We have to solve for x given sin2x-(cos 2x)/2 -1/2=cosx-2cosx*tanx

sin 2x - (cos 2x)/2 -1/2 = cos x - 2cos x * tan x

=> 2 sin x cos x - (1 - 2 (sin x)^2)/2 - 1/2 = cos x - 2cos x * sin x/ cos x

=> 2 sin x cos x - 1 + (sin x)^2 = cos x - 2 sin x

=> 2 sin x cos x - (cos x)^2 = cos x - 2 sin x

=> cos x ( 2 sin x - cos x) = cos x - 2 sin x

=> - cos x = 1

=> cos x = -1

=> x = arc cos -1

=> x = pi

also 2 sin x - cos x = 0

=> 2 sin x = cos x

=> 2 tan x = 1

=> x = arc tan 1/2

**Therefore x = arc tan (1/2) and x = pi**

To determine the angle x, we'll have to solve the equation.

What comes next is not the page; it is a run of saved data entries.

def execFetch (core unit : Nat) (src dst : Tmpl) (stamp : Option Nat) (s : State) : Host.Outcome State Fault Refusal :=
  s.runM (fetchS core unit src dst stamp)
def execStat (core : Nat) (src : Tmpl) (stamp : Option Nat) (s : State) : Host.Outcome State Fault Refusal :=
  s.runM fun _ => statS core src stamp
def execMove (core : Nat) (src : Tmpl) (stamp : Option Nat) (s : State) : Host.Outcome State Fault Refusal :=
  s.runM fun _ => moveS core src stamp
def execDrain (core : Nat) (dst : Tmpl) (scales : Option Tmpl) (stamp : Option Nat) (s : State) : Host.Outcome State Fault Refusal :=
  s.runM (drainS core dst scales stamp)
def execPut (core : Nat) (src dst : Tmpl) (stamp : Option Nat) (s : State) : Host.Outcome State Fault Refusal :=
  s.runM (putS core src dst stamp)
def execSide (core : Nat) (stScale mvScale stZp mvZp selector outSt outMv : Option Tmpl) (stamp : Option Nat) (s : State) :
    Host.Outcome State Fault Refusal := s.runM fun _ => sideS core stScale mvScale stZp mvZp selector outSt outMv stamp
def execCodebook (core slot size : Nat) (src : Tmpl) (stamp : Option Nat) (s : State) : Host.Outcome State Fault Refusal :=
  s.runM (codebookS core slot size src stamp)
def execTable (core slot : Nat) (src : Tmpl) (stamp : Option Nat) (s : State) : Host.Outcome State Fault Refusal :=
  s.runM (tableS core slot src stamp)
def execWstore (core : Nat) (src : Tmpl) (e : ElemSrc) (stamp : Option Nat) (s : State) : Host.Outcome State Fault Refusal :=
  s.runM (wstoreS core src e stamp)

end Sys2Proof.Machine
end

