/-- COALESCE_GROUP_CLOSE (R276): the group is full, its window has ended, or R21 passes for the last time. -/
def groupClose (n t : Nat) (m : Mach) : Mach :=
  let m := tickTo t m
  match mget m.sched.groups n with
  | none => m
  | some g =>
    match (g.members.head?).bind fun p => descGet m p.1 p.2 with
    | none => m
    | some x =>
      if groupOver m g x then
        { m with sched := { m.sched with groups := mset m.sched.groups n { g with closed := true } } }
      else m

/-! ### Presentation and admission (R16, R22, R23, R257 to R260, R289) -/

/-- What a layer costs its ledger entry (R244, R289). -/
def costOf (x : Desc) : Nat := x.tiles * x.wcet + x.altTiles * x.altWcet

/-- Earlier RUNs of the queue have come as far as a phase. -/
def earlierAt (y : Queue) (d phase : Nat) : Bool := y.descs.all fun e => d ≤ e.1 || !e.2.isRun || phase ≤ e.2.phase

/-- The layer is divided: it may issue, and a step of a pool gathers first. -/
def divide (q d : Nat) (m : Mach) : Mach :=
  groupJoin q d (descUpd q d (fun x => { x with phase := 2, order := m.sched.order, admitTick := m.tick.count, admitAt := m.now })
    { m with sched := { m.sched with order := m.sched.order + 1 } })

/-- The joins of a step are set live (R230). -/
def poolJoin (c : Cfg) (q d : Nat) (x : Desc) (m : Mach) : Mach × Fe Unit :=
  match poolBind x.bytes with
  | none => (m, .ok ())
  | some (p, _, _) =>
    let b := poolEntry c m p
    let map := x.params.drop 64
    feThen m (feRead c q (qDom m q) (plLive b) (liveLen b) m) fun live m1 =>
      soWrite c q d [(0, plLive b, liveSet true (map.map meSlot) live)] m1

/-- A presented layer is admitted, when its queue is best-effort or its entry's BALANCE covers its cost (R289). -/
def tryAdmit (c : Cfg) (q d : Nat) (m : Mach) : Mach :=
  match qGet m q, descGet m q d with
  | some y, some x =>
    let e := entryOf m q
    let pays := !y.ctx.rt || (!m.tick.partialTick && m.now < m.tick.limit && e.any fun p => p.2.running && costOf x ≤ p.2.balance)
    if x.phase ≠ 1 || !x.isRun || x.cancelled || !goesOn y || !earlierAt y d 2 || !pays then m
    else match poolJoin c q d x m with
      | (m, .ok _) =>
        let m := if !y.ctx.rt then m else
          descUpd q d (fun z => { z with owed := costOf x })
            { m with ledger := mmap (fun _ l => if l.queue = some q then
                { l with balance := l.balance - costOf x, owed := l.owed + costOf x } else l) m.ledger }
        divide q d (if x.pool.isSome then descUpd q d (fun z => { z with gather := 1 }) m else m)
      | (m, .failed) => refuse q d stPermission 0 m
      | (m, .lost) => refuse q d stHostLost m.hp.epoch m
      | (m, _) => m
  | _, _ => m

/-- Checks that need no read: BIND_RESOURCES, then PERMISSION, then PARAM_RANGE of a record's place (R226, R228, R235, R258). -/
def presentEarly (c : Cfg) (m : Mach) (q : Nat) (y : Queue) (x : Desc) : Option (Nat × Nat) :=
  let places := (histBinds x.bytes).map (recPlace m q x)
  ([if y.ctx.bound then none else some (stBindResources, x.layer),
    if x.parcel = y.ctx.parcel && !y.orphan && (layerRec m x).isSome then none else some (stPermission, 0),
    if x.frames.any (·.st = stPermission) then some (stPermission, 0) else none,
    x.pool.bind fun p => if poolServes c m q p then none else some (stPermission, 0)]
    ++ places.map (fun r => r.filter (·.1 = stPermission)) ++ places).findSome? id

/-- Checks after the reads, in the order of R470: a reserved bit of the map, PARAM_RANGE, POOL_RANGE, EMPTY_OUTPUT; windows as R103 and R105
have them at presentation. -/
def presentLate (x : Desc) (ws : List (Nat × List Nat × WinBlk)) (r : List Byte) (recs : List (List Byte)) (b : List Byte) (map : List Nat) (live : List Byte) : Option (Nat × Nat) :=
  let slots := (histBinds x.bytes).map (·.2.1)
  let held : List (Option (Nat × Nat)) := (recs.zip slots).map fun p => if recBad p.1 then some (stParamRange, p.2) else none
  ([((map.findIdx? fun v => bits v 16 14 ≠ 0)).map fun i => (stMalformed, 4 * i)] ++ held
    ++ [if ws.any fun w => winUseBad w.1 (geoOf w.2.1 w.2.2) then some (stParamRange, 0xFFFF) else none,
        if x.pool.isSome && 65536 * cdiv (lrDepot r) 65536 < map.length * plBytes b then some (stParamRange, 0xFFFF) else none,
        if x.pool.isSome then (mapBad (plSlots b) live map).map fun i => (stPoolRange, i) else none,
        if ws.any fun w => emptyOut (geoOf w.2.1 w.2.2) then some (stEmptyOutput, 0) else none,
        if x.frames.any (·.st = stEmptyOutput) then some (stEmptyOutput, 1) else none]).findSome? id

/-- A layer no tick can hold, or beyond its entry's terms (R22, R244, R287, R289). -/
def neverFits (m : Mach) (q : Nat) (y : Queue) (r : List Byte) : Bool :=
  let w := max (lrWcet r) (lrRerunWcet r)
  (m.tick.cfg.period - m.tick.cfg.quiet) * 1000 < w
    || (y.ctx.rt && (entryOf m q).all fun e => e.2.dropped || e.2.terms.wmax < w
        || e.2.terms.budget < lrTiles r * lrWcet r + lrRerunTiles r * lrRerunWcet r)
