-- ==== Sys2Proof/Machine/Dispatch.lean ====
section
/-! DEFINITION. One arm per command: a direct call of its meaning. -/

namespace Sys2Proof.Machine
open Sys2Proof
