/-! ### Translation and placement (R308 to R316, R333, R194) -/

/-- R308, R310, R311, R316, R333, R194: a page walk that meets a leaf allowing the access leaves it in the shared TLB and
changes no byte of memory; XLATE_INVAL and XLATE_ROOT drop every cached translation of the range and record the epoch
asked for, which becomes the domain's when the invalidation ends; PLACE_REGISTER lists the region with its resolved pages,
PLACE_REMOVE takes it away; STREAM_HALT writes the queue's halt records.
Where the entry goes in the TLB is the model's choice (log 14). -/
def Obligations.TranslationRows : Prop :=
  (∀ s q va w f x l p, live s = true → qGet s.q q = some x → walkCached s.c s.q x.ctx.dom va = .leaf l p →
      pteAllows (if f then Acc.fetch else if w then Acc.write else Acc.read) p = true →
    Runs (.pageWalk q va w f) s fun t => t.m.xl.l2 = l2Put ⟨x.ctx.dom, l, pageOf l va, p⟩ s.m.xl.l2
      ∧ t.m.mem = s.m.mem ∧ t.m.queues = s.m.queues)
  ∧ (∀ s id k, accepted 0x204 id (fun _ => 0) xlateInvalChecks s k = true →
    Runs (.xlateInval id) s fun t => begun id (k.argN 0x28 4) t ∧ (domE t.m k.dom).lastInval = k.argN 0x28 4
      ∧ ∀ e ∈ t.m.xl.l2, tlbIn k.dom (k.argN 0x18 8) (if k.argN 0x2C 1 = 1 then none else some (k.argN 0x20 8)) e = false)
  ∧ (∀ s id k, live s = true → mget s.m.rings.cmds id = some k → k.opcode = 0x204 ∨ k.opcode = 0x205 → k.phase = 1 →
      clerkRuns s.q 1 = true →
      requestsOut s.q k.dom (if k.opcode = 0x205 ∨ k.argN 0x2C 1 = 1 then 0 else k.argN 0x18 8)
        (if k.opcode = 0x205 ∨ k.argN 0x2C 1 = 1 then none else some (k.argN 0x20 8)) = false →
    Runs (.xlateInvalDone id) s fun t => Answered id s t ∧ (domE t.m k.dom).epoch = k.arg)
  ∧ (∀ s id k, accepted 0x205 id (fun _ => 0) xlateRootChecks s k = true →
    Runs (.xlateRoot id) s fun t => begun id (k.argN 0x28 4) t ∧ (domE t.m k.dom).root = k.argN 0x18 8
      ∧ (domE t.m k.dom).lastInval = k.argN 0x28 4 ∧ ∀ e ∈ t.m.xl.l2, e.dom ≠ k.dom)
  ∧ (∀ s id k ps, accepted 0x206 id (fun _ => 0) placeChecks s k = true →
      placePages s.c s.q k.dom (k.argN 0x18 8) (k.argN 0x20 8) (k.argN 0x2C 1 % 2 = 1) (2 ≤ k.argN 0x2C 1) = some ps →
    Runs (.placeRegister id) s fun t => Answered id s t
      ∧ mget t.m.hp.place (mfree s.m.hp.place 0) = some ⟨k.dom, k.argN 0x18 8, k.argN 0x20 8, k.argN 0x28 4 % 65536,
          2 ^ 31 ≤ k.argN 0x28 4, k.argN 0x2C 1 % 2 == 1, 2 ≤ k.argN 0x2C 1, ps⟩)
  ∧ (∀ s id k, accepted 0x207 id (fun _ => 0) placeRemoveChecks s k = true →
    Runs (.placeRemove id) s fun t => Answered id s t ∧ mget t.m.hp.place (k.argN 0x18 2) = none)
  ∧ (∀ s id k l, accepted 0x0003 id (fun k => 256 * k.argN 0x1C 2) streamHaltChecks s k = true → k.relay = none →
      l = ((s.m.cores.zipIdx.flatMap fun x => (x.1.halts.filter fun h => h.q == k.argN 0x18 4).map fun h =>
        haltBytes x.2 h).take (k.argN 0x1C 2)).flatten →
      k.argAddr + l.length ≤ evtRing ∨ evtRing + 64 * 4096 ≤ k.argAddr → lineBusy s.q k.argAddr l.length = false →
    Runs (.streamHalt id) s fun t => Answered id s t ∧ bread t.m.mem.cells k.argAddr l.length = l)

/-! ### The host's accesses (R206 to R208, R322, R327 to R334, R349) -/

/-- R328, R329, R349: a host read of an open line returns its bytes, or ciphertext of a sealed one, changes nothing of
memory, and the line enters the filter; a host write of an open line that does not poison it stores its bytes and no
other; a write of a sealed line leaves it raw; the answer to a back-invalidation takes the line from the filter, and an engine's write that waited for it
alone is stored. -/
def Obligations.HostMemoryAccesses : Prop :=
  (∀ s a l, live s = true → hostLine s.c a = true → hostView s.q a = (l, false) → s.m.hp.filter.length < 1048576 →
    Runs (.cxlMemRead a) s fun t => t.m.out = [.memRead a l] ∧ a / 64 ∈ t.m.hp.filter ∧ t.m.mem = s.m.mem)
  ∧ (∀ s a off data g, live s = true → hostLine s.c a = true → data ≠ [] → off + data.length ≤ 64 →
      mget s.m.mem.granules (granOf a) = some g → g.sealed = false → mhas s.m.mem.bad (a / 64) = false →
    Runs (.cxlMemWrite a off data false) s fun t => bread t.m.mem.cells (a + off) data.length = data
      ∧ (∀ b, b < a + off ∨ a + off + data.length ≤ b → bget t.m.mem.cells b = bget s.m.mem.cells b)
      ∧ t.m.mem.granules = s.m.mem.granules)
  ∧ (∀ s a off data p g, live s = true → hostLine s.c a = true → data ≠ [] → off + data.length ≤ 64 →
      mget s.m.mem.granules (granOf a) = some g → g.sealed = true →
    Runs (.cxlMemWrite a off data p) s fun t => mget t.m.mem.bad (a / 64) = some .raw
      ∧ (∀ b, b < a ∨ a + 64 ≤ b → bget t.m.mem.cells b = bget s.m.mem.cells b))
  ∧ (∀ s a, live s = true →
    Runs (.bisnpResponse a) s fun t => a / 64 ∉ t.m.hp.filter ∧ (∀ l, l ≠ a / 64 → (l ∈ t.m.hp.filter ↔ l ∈ s.m.hp.filter))
      ∧ (s.m.hp.late = [] → t.m.mem = s.m.mem))
  ∧ (∀ s a b l, live s = true → s.m.hp.late = [(b, l)] → l ≠ [] → inImage s.q b l.length = false → (∀ x ∈ hostHolds s.q b l.length, x = a / 64) →
    Runs (.bisnpResponse a) s fun t => t.m.hp.late = [] ∧ bread t.m.mem.cells b l.length = l
      ∧ ∀ x, x < b ∨ b + l.length ≤ x → bget t.m.mem.cells x = bget s.m.mem.cells x)

/-- R207, R208, R322, R334: SnpInv takes the Shared copies of a line away, SnpData and SnpCur keep them, each answers
whether there was one, and a line whose data is pending is dropped on its arrival; data that arrives for a line no snoop
met makes it Shared; a peer's access inside a placement acts on memory, outside one it is refused. -/
def Obligations.SnoopsFillsAndPeers : Prop :=
  (∀ s a, live s = true →
    Runs (.snpInv a) s fun t => (∀ x ∈ t.m.depot.lines, x.addr = a / 64 * 64 → x.shared = false)
      ∧ t.m.out = [.snoopRsp (s.m.depot.lines.any fun x => x.addr == a / 64 * 64 && x.shared) false])
  ∧ (∀ s a x, live s = true → x ∈ s.m.depot.lines → x.addr = a / 64 * 64 → x.shared = false →
    Runs (.snpInv a) s fun t => (x.dom, a / 64 * 64) ∈ t.m.hp.dropped)
  ∧ (∀ s a, live s = true →
    Runs (.snpData a) s fun t => t.m.depot.lines = s.m.depot.lines
      ∧ t.m.out = [.snoopRsp (s.m.depot.lines.any fun x => x.addr == a / 64 * 64 && x.shared) true])
  ∧ (∀ s a, live s = true →
    Runs (.snpCur a) s fun t => t.m.depot.lines = s.m.depot.lines
      ∧ t.m.out = [.snoopRsp (s.m.depot.lines.any fun x => x.addr == a / 64 * 64 && x.shared) true])
  ∧ (∀ s d a data r, live s = true →
      s.m.hp.sent.find? (fun r => r.kind == 3 && r.addr == a / 64 * 64 && r.dom == d) = some r → s.c.tb.partH ≠ 0 →
    (s.m.hp.dropped.contains (d, a / 64 * 64) = false →
      Runs (.hostLineFill d a data) s fun t => ⟨d, a / 64 * 64, true, data.take 64⟩ ∈ t.m.depot.lines
        ∧ t.m.hp.sent = s.m.hp.sent.filter (·.id ≠ r.id))
    ∧ (s.m.hp.dropped.contains (d, a / 64 * 64) = true →
      Runs (.hostLineFill d a data) s fun t => (∀ x ∈ t.m.depot.lines, ¬(x.dom = d ∧ x.addr = a / 64 * 64))
        ∧ t.m.hp.sent = s.m.hp.sent.filter (·.id ≠ r.id)))
  ∧ (∀ s id data r, live s = true → s.m.hp.sent.find? (fun r => r.id == id && r.kind == 1) = some r → r.core = none →
    Runs (.cxlIoReadCompletion id data) s fun t => t.m.hp.sent = s.m.hp.sent.filter (·.id ≠ id)
      ∧ bread t.m.hp.feData r.addr (data.take r.len).length = data.take r.len)
  ∧ (∀ s req a data len p, live s = true → data ≠ [] →
      s.m.hp.place.find? (fun p => data.length ≠ 0 && placeTakes p.2 req true a data.length) = some p →
      writeChk s.m.mem p.2.dom a data.length = .ok → lineBusy s.q a data.length = false →
    Runs (.peerRequest req true a data len) s fun t => bread t.m.mem.cells a data.length = data
      ∧ ∀ b, b < a ∨ a + data.length ≤ b → bget t.m.mem.cells b = bget s.m.mem.cells b)
  ∧ (∀ s req a data len p, live s = true → len ≠ 0 →
      s.m.hp.place.find? (fun p => len ≠ 0 && placeTakes p.2 req false a len) = some p → badIn s.m.mem a len = none → hostHolds s.q a len = [] →
    Runs (.peerRequest req false a data len) s fun t => .peerData (bread s.m.mem.cells a len) ∈ t.m.out ∧ t.m.mem = s.m.mem)
  ∧ (∀ s kind, live s = true → Runs (.unsupportedRequest kind) s fun t =>
    t.m = { s.m with out := [.unsupported, .aer], hp := { s.m.hp with fnc := { s.m.hp.fnc with aerUr := true } } })

/-! ### Translation services and the loss of the host (R193, R313 to R315, R326, R330, R336 to R342) -/

/-- R313 to R315: an ATS invalidation drops every host translation of the PASID in its range; a grant that allows the
access asked for enters the host-translation cache and ends the request; a denial asks the page of the host, under a free
number, and a success of that request asks for the translation again; a request that meets no answer ends.
Which free number a page request takes is the model's choice (log 14). -/
def Obligations.TranslationServices : Prop :=
  (∀ s pasid va size, live s = true →
    Runs (.atsInvalidationRequest pasid va size) s fun t => ∀ e ∈ t.m.xl.host, ¬(e.pasid = pasid ∧
      va < 4096 * e.page + 4096 ∧ 4096 * e.page < va + size))
  ∧ (∀ s pasid va phys rd wr peer r, live s = true →
      s.m.xl.ats.find? (fun r => r.pasid == pasid && r.page == hostPage va && r.sent.isSome) = some r → (if r.wr then wr else rd) = true →
    Runs (.atsCompletion pasid va (.granted phys rd wr peer)) s fun t => t.m.xl.ats = s.m.xl.ats.erase r
      ∧ t.m.xl.host = hostPut ⟨pasid, hostPage va, phys / 4096 * 4096 % 2 ^ 52 + if peer then 2 ^ 52 else 0, rd, wr⟩ s.m.xl.host)
  ∧ (∀ s pasid va r n, live s = true →
      s.m.xl.ats.find? (fun r => r.pasid == pasid && r.page == hostPage va && r.sent.isSome) = some r →
    (r.waiters ≠ [] → prgFree s.q = some n →
      Runs (.atsCompletion pasid va .denied) s fun t => t.m.xl.ats = s.m.xl.ats.erase r
        ∧ mget t.m.xl.prg n = some ⟨pasid, hostPage va, r.wr, r.waiters, false⟩ ∧ ∃ x ∈ t.m.hp.wait, x.kind = 6 ∧ x.addr = n)
    ∧ (r.waiters = [] → Runs (.atsCompletion pasid va .denied) s fun t => t.m.xl.ats = s.m.xl.ats.erase r ∧ t.m.xl.prg = s.m.xl.prg))
  ∧ (∀ s n r, live s = true → mget s.m.xl.prg n = some r → r.sent = true → s.m.xl.stalled = [] →
    Runs (.prgResponse n true) s fun t => mget t.m.xl.prg n = none
      ∧ (r.waiters ≠ [] → t.m.xl.ats = s.m.xl.ats ++ [⟨r.pasid, r.page, r.wr, none, r.waiters⟩]
          ∧ ∃ x ∈ t.m.hp.wait, x.kind = 5 ∧ x.addr = 4096 * r.page ∧ x.va = r.pasid)
      ∧ (r.waiters = [] → t.m.xl.ats = s.m.xl.ats))
  ∧ (∀ s pasid va now r, live s = true →
      s.m.xl.ats.find? (fun r => r.pasid == pasid && r.page == hostPage va
        && r.sent.any fun b => b + s.c.hp.lossTimeout * 1000000 ≤ max s.m.now now) = some r → r.waiters = [] →
    Runs (.noAtsAnswer pasid va now) s fun t => t.m.xl.ats = s.m.xl.ats.erase r)

/-- R326, R337, R341, R342: a function reset clears bus mastering, the MSI-X table and the host translations; a link that
leaves L0 and a cleared Bus Master Enable start the loss timer of an attached host, with the first cause; when that cause clears the timer stops,
or runs from when the other cause began (the model's reading, log 30).
R337 to R342: the host is declared lost when the loss timer has run for the timeout, when an attached host has not
written its heartbeat for the limit, and at DETACH; then no host translation, resident host line or request stays. ATTACH
starts the next epoch with the orphan policy it names. -/
def Obligations.HostLinkAndLoss : Prop :=
  ((∀ s t0, live s = true → Runs (.flr t0) s fun t => t.m.hp.bme = false ∧ t.m.irq.table = [] ∧ t.m.irq.pba = s.m.irq.pba
      ∧ t.m.xl.host = [] ∧ t.m.now = max s.m.now t0)
  ∧ (∀ s t0, live s = true → s.m.hp.attached = true → s.m.hp.lost = false → s.m.hp.lossStart = none →
    Runs (.busMasterEnableClear t0) s fun t => t.m.hp.bme = false ∧ t.m.hp.lossStart = some (max s.m.now t0) ∧ t.m.hp.lossCause = 2)
  ∧ (∀ s t0, live s = true → s.m.hp.attached = true → s.m.hp.lost = false → s.m.hp.lossStart = none →
    Runs (.hostLinkDown t0) s fun t => t.m.hp.l0 = false ∧ t.m.hp.lossStart = some (max s.m.now t0) ∧ t.m.hp.lossCause = 1)
  ∧ (∀ s t0 b, live s = true → s.m.hp.lossStart = some b →
    (Runs (.hostLinkDown t0) s fun t => t.m.hp.lossStart = some b ∧ t.m.hp.lossCause = s.m.hp.lossCause)
      ∧ Runs (.busMasterEnableClear t0) s fun t => t.m.hp.lossStart = some b ∧ t.m.hp.lossCause = s.m.hp.lossCause)
  ∧ (∀ s cause t0, live s = true →
    Runs (.hostLinkRestored cause t0) s fun t => (cause = 1 → t.m.hp.l0 = true ∧ t.m.hp.bme = s.m.hp.bme)
      ∧ (cause ≠ 1 → t.m.hp.bme = true ∧ t.m.hp.l0 = s.m.hp.l0)
      ∧ t.m.hp.lossStart = if s.m.hp.lossStart ≠ none ∧ s.m.hp.lossCause = cause then s.m.hp.lossNext else s.m.hp.lossStart))
  ∧ ((∀ s t0 b, live s = true → s.m.hp.lossStart = some b → b + s.c.hp.lossTimeout * 1000000 ≤ max s.m.now t0 →
    Runs (.lossTimerExpiry t0) s fun t => t.m.hp.lost = true ∧ t.m.hp.attached = false ∧ t.m.hp.cause = s.m.hp.lossCause
      ∧ t.m.hp.wait = [] ∧ t.m.xl.host = [] ∧ t.m.xl.ats = [] ∧ t.m.depot.lines = [])
  ∧ (∀ s t0, live s = true → s.m.hp.attached = true → s.m.hp.lost = false → s.c.hp.hbLimit ≠ 0 →
      s.m.hp.hbStart + s.c.hp.hbLimit * 1000000 ≤ max s.m.now t0 →
    Runs (.heartbeatLimitExpiry t0) s fun t => t.m.hp.lost = true ∧ t.m.hp.attached = false ∧ t.m.hp.cause = 3
      ∧ t.m.hp.wait = [] ∧ t.m.xl.host = [] ∧ t.m.depot.lines = [])
  ∧ (∀ s id k, accepted 0x0002 id (fun _ => 0) detachChecks s k = true → s.m.hp.attached = true → s.m.hp.lost = false →
    Runs (.detach id) s fun t => mget t.m.rings.cmds id = none ∧ t.m.hp.lost = true ∧ t.m.hp.cause = 4)
  ∧ (∀ s id k, accepted 0x0001 id (fun _ => 24) attachChecks s k = true → s.m.hp.attached = false → s.m.hp.l0 = true →
      s.m.hp.bme = true →
    Runs (.attach id) s fun t => Answered id s t ∧ t.m.hp.epoch = (s.m.hp.epoch + 1) % 2 ^ 32 ∧ t.m.hp.lost = false
      ∧ t.m.hp.attached = true ∧ t.m.hp.orphan = k.argN 0x18 1 ∧ t.m.hp.hbStart = s.m.now ∧ t.m.hp.lossStart = none))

We'll write the first term of the equation as the function sine of a double angle.

We'll apply the formula for the double angle:

sin 2a = sin (a+a)=sina*cosa + sina*cosa=2sina*cosa

We'll replace 2a by 2x and we'll get:

sin 2a = 2sin x*cos x

We'll re-write the equation:

2sin x*cos x - (cos 2x)/2 -1/2 = cosx-2cosx*tanx

We'll factorize by -1/2 the last 2 terms from the left side:

2sin x*cos x - (1-cos 2x)/2 = cosx-2cosx*tanx

But (1-cos 2x)/2 = (cos x)^2

2sin x*cos x - (cos x)^2 = cosx-2cosx*sinx/cos x

We'll simplify and we'll get:

2sin x*cos x - (cos x)^2 = cosx - 2sinx

We'll factorize by cos x to the left side:

cos x(2sin x - cos x) = -(2sin x - cos x)

We'll move all the terms to the left side:

cos x(2sin x - cos x) + (2sin x - cos x) = 0

We'll factorize by (2sin x - cos x):

(2sin x - cos x)(cos x + 1) = 0

We'll set each factor as zero:

cos x + 1 = 0

We'll add -1 both sides:

cos x = -1

x = arccos (-1)

x = pi

2sin x - cos x = 0

We'll divide by cos x:

2tan x - 1 = 0

tan x = 1/2

x = arctan (1/2)

**The angle x has the following values: { pi ; arctan (1/2) }.**

SORRY!

The identity is

sin2x-(cos 2x)/2 -1/2=cosx-2cosx*tanx